*Assignment*. Lines to restate from the data below: from the one containing "r/m,imm8 (R528). -/" to the one containing "R524, U2). -/", both included. Give them again exactly, and only them.

Saved entries:
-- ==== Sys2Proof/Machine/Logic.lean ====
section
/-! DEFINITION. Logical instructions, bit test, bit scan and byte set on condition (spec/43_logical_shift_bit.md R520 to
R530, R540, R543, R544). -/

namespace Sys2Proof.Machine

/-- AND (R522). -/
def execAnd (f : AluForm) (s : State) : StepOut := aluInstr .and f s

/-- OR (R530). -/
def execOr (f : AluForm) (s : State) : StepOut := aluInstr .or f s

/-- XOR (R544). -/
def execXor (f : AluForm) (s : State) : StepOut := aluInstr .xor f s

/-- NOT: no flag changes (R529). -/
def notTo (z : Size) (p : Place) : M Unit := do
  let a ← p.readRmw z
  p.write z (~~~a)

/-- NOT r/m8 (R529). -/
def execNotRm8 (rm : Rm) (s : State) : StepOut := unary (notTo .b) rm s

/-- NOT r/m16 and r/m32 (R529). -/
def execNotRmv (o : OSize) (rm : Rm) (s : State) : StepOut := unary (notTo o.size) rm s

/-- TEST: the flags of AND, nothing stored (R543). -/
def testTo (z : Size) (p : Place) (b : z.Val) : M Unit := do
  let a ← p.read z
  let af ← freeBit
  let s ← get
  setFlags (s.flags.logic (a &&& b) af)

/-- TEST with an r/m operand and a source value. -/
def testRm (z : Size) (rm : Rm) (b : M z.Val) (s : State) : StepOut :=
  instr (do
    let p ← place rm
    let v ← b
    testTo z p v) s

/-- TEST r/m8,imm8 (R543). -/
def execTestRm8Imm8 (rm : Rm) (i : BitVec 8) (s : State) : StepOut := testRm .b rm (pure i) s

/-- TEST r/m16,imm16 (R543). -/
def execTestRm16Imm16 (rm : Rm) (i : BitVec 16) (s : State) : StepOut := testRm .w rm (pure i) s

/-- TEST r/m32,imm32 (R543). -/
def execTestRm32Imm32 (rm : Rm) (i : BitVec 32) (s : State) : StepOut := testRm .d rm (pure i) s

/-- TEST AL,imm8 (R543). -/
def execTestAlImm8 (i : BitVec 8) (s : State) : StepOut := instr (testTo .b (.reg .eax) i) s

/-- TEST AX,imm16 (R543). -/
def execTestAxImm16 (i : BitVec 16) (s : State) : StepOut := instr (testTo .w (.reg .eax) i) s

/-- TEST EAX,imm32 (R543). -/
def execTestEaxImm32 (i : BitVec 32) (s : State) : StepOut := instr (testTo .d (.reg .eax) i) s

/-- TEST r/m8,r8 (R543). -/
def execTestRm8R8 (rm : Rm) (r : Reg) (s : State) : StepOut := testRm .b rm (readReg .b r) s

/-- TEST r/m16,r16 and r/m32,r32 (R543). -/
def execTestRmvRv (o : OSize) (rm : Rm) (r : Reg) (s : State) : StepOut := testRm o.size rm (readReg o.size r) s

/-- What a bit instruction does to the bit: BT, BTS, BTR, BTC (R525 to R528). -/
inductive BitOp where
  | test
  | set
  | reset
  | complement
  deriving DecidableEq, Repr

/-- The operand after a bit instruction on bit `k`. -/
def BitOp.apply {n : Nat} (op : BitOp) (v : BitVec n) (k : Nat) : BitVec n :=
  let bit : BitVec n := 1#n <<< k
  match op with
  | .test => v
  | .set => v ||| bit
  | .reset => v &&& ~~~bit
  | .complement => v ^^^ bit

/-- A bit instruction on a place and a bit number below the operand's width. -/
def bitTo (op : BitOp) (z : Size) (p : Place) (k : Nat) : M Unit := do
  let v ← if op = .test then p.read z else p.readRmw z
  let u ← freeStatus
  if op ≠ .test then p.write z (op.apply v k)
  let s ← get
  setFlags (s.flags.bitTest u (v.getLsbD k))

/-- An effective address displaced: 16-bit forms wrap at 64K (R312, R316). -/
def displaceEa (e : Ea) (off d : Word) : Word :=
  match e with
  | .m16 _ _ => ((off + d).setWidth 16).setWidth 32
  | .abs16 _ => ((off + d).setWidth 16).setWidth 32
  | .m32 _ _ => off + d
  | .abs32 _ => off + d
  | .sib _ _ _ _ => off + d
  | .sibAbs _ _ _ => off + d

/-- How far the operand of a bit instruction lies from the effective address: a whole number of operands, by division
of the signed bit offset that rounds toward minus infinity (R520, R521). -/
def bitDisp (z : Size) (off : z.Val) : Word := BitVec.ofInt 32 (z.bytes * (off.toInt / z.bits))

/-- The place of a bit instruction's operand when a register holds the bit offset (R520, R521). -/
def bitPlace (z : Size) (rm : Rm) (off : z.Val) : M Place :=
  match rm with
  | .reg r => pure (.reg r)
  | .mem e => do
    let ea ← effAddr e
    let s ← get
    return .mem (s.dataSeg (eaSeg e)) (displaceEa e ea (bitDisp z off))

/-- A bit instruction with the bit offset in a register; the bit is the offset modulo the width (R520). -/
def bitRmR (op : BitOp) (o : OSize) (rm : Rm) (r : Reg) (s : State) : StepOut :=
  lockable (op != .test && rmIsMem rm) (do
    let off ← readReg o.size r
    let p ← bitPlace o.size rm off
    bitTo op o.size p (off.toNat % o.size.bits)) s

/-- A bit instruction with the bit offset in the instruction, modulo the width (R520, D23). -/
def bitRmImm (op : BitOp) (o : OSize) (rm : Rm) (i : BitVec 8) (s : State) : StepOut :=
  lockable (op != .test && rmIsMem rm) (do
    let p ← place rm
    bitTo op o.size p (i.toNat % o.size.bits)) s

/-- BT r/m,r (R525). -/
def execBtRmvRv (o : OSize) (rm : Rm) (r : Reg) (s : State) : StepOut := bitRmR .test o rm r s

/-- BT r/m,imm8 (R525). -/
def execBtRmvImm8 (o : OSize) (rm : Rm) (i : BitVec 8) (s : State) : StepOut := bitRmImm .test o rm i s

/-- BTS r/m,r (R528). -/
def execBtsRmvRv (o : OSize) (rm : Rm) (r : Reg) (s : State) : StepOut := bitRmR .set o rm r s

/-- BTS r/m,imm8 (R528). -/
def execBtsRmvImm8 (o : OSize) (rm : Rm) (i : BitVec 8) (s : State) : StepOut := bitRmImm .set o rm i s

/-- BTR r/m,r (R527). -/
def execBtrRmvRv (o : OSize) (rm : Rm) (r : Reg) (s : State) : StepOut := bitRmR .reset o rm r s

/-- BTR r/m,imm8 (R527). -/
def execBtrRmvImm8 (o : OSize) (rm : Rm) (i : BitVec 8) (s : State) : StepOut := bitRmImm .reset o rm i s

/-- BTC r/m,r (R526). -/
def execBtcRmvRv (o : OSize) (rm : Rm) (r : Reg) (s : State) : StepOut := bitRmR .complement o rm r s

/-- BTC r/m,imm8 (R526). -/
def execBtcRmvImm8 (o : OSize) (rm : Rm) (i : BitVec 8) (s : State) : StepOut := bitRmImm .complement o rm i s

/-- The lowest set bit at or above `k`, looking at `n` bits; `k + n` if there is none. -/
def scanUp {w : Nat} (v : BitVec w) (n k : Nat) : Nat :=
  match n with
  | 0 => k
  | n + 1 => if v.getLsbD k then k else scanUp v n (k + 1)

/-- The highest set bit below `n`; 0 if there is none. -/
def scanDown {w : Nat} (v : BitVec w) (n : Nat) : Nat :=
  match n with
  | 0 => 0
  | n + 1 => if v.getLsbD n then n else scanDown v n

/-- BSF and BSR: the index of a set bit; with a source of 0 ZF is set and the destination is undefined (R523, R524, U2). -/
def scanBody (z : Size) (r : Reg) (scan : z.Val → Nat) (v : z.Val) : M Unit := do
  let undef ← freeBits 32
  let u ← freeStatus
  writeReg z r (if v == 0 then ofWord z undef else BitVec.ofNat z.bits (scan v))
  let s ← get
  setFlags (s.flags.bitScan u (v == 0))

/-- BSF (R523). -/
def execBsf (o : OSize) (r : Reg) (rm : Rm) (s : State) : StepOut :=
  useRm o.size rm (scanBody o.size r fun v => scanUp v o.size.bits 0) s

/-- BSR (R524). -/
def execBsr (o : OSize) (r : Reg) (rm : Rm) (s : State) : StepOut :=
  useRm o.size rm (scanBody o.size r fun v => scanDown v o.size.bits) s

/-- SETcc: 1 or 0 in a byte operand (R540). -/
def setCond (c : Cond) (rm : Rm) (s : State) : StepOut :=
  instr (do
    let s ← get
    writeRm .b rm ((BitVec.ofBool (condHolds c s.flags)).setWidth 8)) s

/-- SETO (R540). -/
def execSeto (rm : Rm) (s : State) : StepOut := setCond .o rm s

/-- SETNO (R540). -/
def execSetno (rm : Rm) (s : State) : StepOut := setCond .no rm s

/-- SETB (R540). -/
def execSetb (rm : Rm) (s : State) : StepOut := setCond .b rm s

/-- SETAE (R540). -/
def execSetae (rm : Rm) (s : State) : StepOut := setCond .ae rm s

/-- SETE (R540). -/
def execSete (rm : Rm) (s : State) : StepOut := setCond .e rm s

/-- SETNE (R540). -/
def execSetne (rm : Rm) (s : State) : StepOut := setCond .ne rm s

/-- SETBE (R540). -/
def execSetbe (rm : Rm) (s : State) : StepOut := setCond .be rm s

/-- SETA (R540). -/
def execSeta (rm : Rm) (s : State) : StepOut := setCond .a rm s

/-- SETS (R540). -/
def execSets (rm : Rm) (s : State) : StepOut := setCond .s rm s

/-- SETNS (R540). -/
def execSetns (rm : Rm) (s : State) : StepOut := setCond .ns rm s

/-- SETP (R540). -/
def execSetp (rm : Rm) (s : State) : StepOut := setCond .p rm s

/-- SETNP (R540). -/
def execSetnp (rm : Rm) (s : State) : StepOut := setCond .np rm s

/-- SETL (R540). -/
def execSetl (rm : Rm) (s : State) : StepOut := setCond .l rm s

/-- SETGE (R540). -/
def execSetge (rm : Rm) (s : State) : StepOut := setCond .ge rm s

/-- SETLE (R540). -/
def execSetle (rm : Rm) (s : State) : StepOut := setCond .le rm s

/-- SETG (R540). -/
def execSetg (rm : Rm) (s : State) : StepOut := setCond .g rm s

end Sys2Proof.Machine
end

---

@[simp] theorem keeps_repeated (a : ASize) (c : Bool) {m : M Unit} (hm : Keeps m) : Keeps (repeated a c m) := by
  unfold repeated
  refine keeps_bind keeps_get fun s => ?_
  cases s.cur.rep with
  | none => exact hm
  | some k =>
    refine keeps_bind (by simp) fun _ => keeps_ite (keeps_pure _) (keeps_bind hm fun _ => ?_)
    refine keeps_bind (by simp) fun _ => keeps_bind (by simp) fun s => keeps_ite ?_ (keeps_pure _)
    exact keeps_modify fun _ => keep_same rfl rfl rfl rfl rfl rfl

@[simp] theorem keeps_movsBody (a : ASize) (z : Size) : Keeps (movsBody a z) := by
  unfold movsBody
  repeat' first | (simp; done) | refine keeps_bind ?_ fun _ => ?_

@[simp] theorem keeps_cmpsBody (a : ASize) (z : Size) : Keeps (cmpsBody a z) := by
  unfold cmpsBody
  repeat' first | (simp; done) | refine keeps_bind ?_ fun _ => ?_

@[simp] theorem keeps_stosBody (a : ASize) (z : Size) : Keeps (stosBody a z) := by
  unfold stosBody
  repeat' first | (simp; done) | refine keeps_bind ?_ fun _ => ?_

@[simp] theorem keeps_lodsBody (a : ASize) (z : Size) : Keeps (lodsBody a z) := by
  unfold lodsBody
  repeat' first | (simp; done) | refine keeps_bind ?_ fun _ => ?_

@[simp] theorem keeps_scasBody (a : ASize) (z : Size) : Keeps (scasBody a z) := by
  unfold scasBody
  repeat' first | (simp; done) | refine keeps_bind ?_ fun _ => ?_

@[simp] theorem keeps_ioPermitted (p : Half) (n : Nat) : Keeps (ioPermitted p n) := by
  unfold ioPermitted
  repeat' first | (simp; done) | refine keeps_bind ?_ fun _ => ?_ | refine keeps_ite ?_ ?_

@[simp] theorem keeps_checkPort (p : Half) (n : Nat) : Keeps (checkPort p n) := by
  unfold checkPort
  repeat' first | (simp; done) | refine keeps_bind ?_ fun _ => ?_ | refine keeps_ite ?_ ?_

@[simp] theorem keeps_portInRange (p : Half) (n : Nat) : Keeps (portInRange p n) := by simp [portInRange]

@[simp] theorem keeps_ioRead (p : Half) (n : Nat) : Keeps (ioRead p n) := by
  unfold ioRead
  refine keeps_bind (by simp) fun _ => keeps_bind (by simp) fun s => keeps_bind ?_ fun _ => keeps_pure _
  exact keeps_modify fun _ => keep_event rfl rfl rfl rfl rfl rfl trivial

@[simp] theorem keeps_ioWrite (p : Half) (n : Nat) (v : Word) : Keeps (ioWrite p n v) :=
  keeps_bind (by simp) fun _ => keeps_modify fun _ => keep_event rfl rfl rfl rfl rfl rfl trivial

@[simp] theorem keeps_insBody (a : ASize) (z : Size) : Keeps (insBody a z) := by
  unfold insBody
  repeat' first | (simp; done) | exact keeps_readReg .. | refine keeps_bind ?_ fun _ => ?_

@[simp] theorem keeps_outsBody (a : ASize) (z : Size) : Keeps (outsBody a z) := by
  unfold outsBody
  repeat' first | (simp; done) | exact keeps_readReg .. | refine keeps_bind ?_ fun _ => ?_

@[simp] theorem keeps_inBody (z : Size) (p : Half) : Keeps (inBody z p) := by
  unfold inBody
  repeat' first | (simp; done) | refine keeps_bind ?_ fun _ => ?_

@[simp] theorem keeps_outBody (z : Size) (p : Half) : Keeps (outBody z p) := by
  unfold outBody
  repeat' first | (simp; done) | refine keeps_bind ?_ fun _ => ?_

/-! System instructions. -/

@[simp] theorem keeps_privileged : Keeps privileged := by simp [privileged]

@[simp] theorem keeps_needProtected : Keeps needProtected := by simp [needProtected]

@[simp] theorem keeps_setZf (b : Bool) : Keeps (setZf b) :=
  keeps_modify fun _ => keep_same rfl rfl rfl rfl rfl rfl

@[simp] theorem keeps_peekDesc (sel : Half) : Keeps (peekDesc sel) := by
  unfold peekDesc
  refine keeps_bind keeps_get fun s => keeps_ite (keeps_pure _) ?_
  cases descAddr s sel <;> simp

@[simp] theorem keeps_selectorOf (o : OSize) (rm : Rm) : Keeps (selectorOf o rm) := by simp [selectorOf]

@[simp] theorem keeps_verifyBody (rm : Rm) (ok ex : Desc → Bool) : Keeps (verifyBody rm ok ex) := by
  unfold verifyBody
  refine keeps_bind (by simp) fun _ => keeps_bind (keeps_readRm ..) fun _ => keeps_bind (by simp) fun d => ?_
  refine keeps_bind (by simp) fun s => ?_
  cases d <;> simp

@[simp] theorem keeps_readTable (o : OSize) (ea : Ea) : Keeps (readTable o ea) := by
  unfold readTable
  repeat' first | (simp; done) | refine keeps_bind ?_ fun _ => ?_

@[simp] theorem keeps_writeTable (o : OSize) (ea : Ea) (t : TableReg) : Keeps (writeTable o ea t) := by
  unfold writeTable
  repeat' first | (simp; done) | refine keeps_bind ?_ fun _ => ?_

*Written response*.
/-- BTS r/m,imm8 (R528). -/
def execBtsRmvImm8 (o : OSize) (rm : Rm) (i : BitVec 8) (s : State) : StepOut := bitRmImm .set o rm i s

/-- BTR r/m,r (R527). -/
def execBtrRmvRv (o : OSize) (rm : Rm) (r : Reg) (s : State) : StepOut := bitRmR .reset o rm r s

/-- BTR r/m,imm8 (R527). -/
def execBtrRmvImm8 (o : OSize) (rm : Rm) (i : BitVec 8) (s : State) : StepOut := bitRmImm .reset o rm i s

/-- BTC r/m,r (R526). -/
def execBtcRmvRv (o : OSize) (rm : Rm) (r : Reg) (s : State) : StepOut := bitRmR .complement o rm r s

/-- BTC r/m,imm8 (R526). -/
def execBtcRmvImm8 (o : OSize) (rm : Rm) (i : BitVec 8) (s : State) : StepOut := bitRmImm .complement o rm i s

/-- The lowest set bit at or above `k`, looking at `n` bits; `k + n` if there is none. -/
def scanUp {w : Nat} (v : BitVec w) (n k : Nat) : Nat :=
  match n with
  | 0 => k
  | n + 1 => if v.getLsbD k then k else scanUp v n (k + 1)

/-- The highest set bit below `n`; 0 if there is none. -/
def scanDown {w : Nat} (v : BitVec w) (n : Nat) : Nat :=
  match n with
  | 0 => 0
  | n + 1 => if v.getLsbD n then n else scanDown v n

/-- BSF and BSR: the index of a set bit; with a source of 0 ZF is set and the destination is undefined (R523, R524, U2). -/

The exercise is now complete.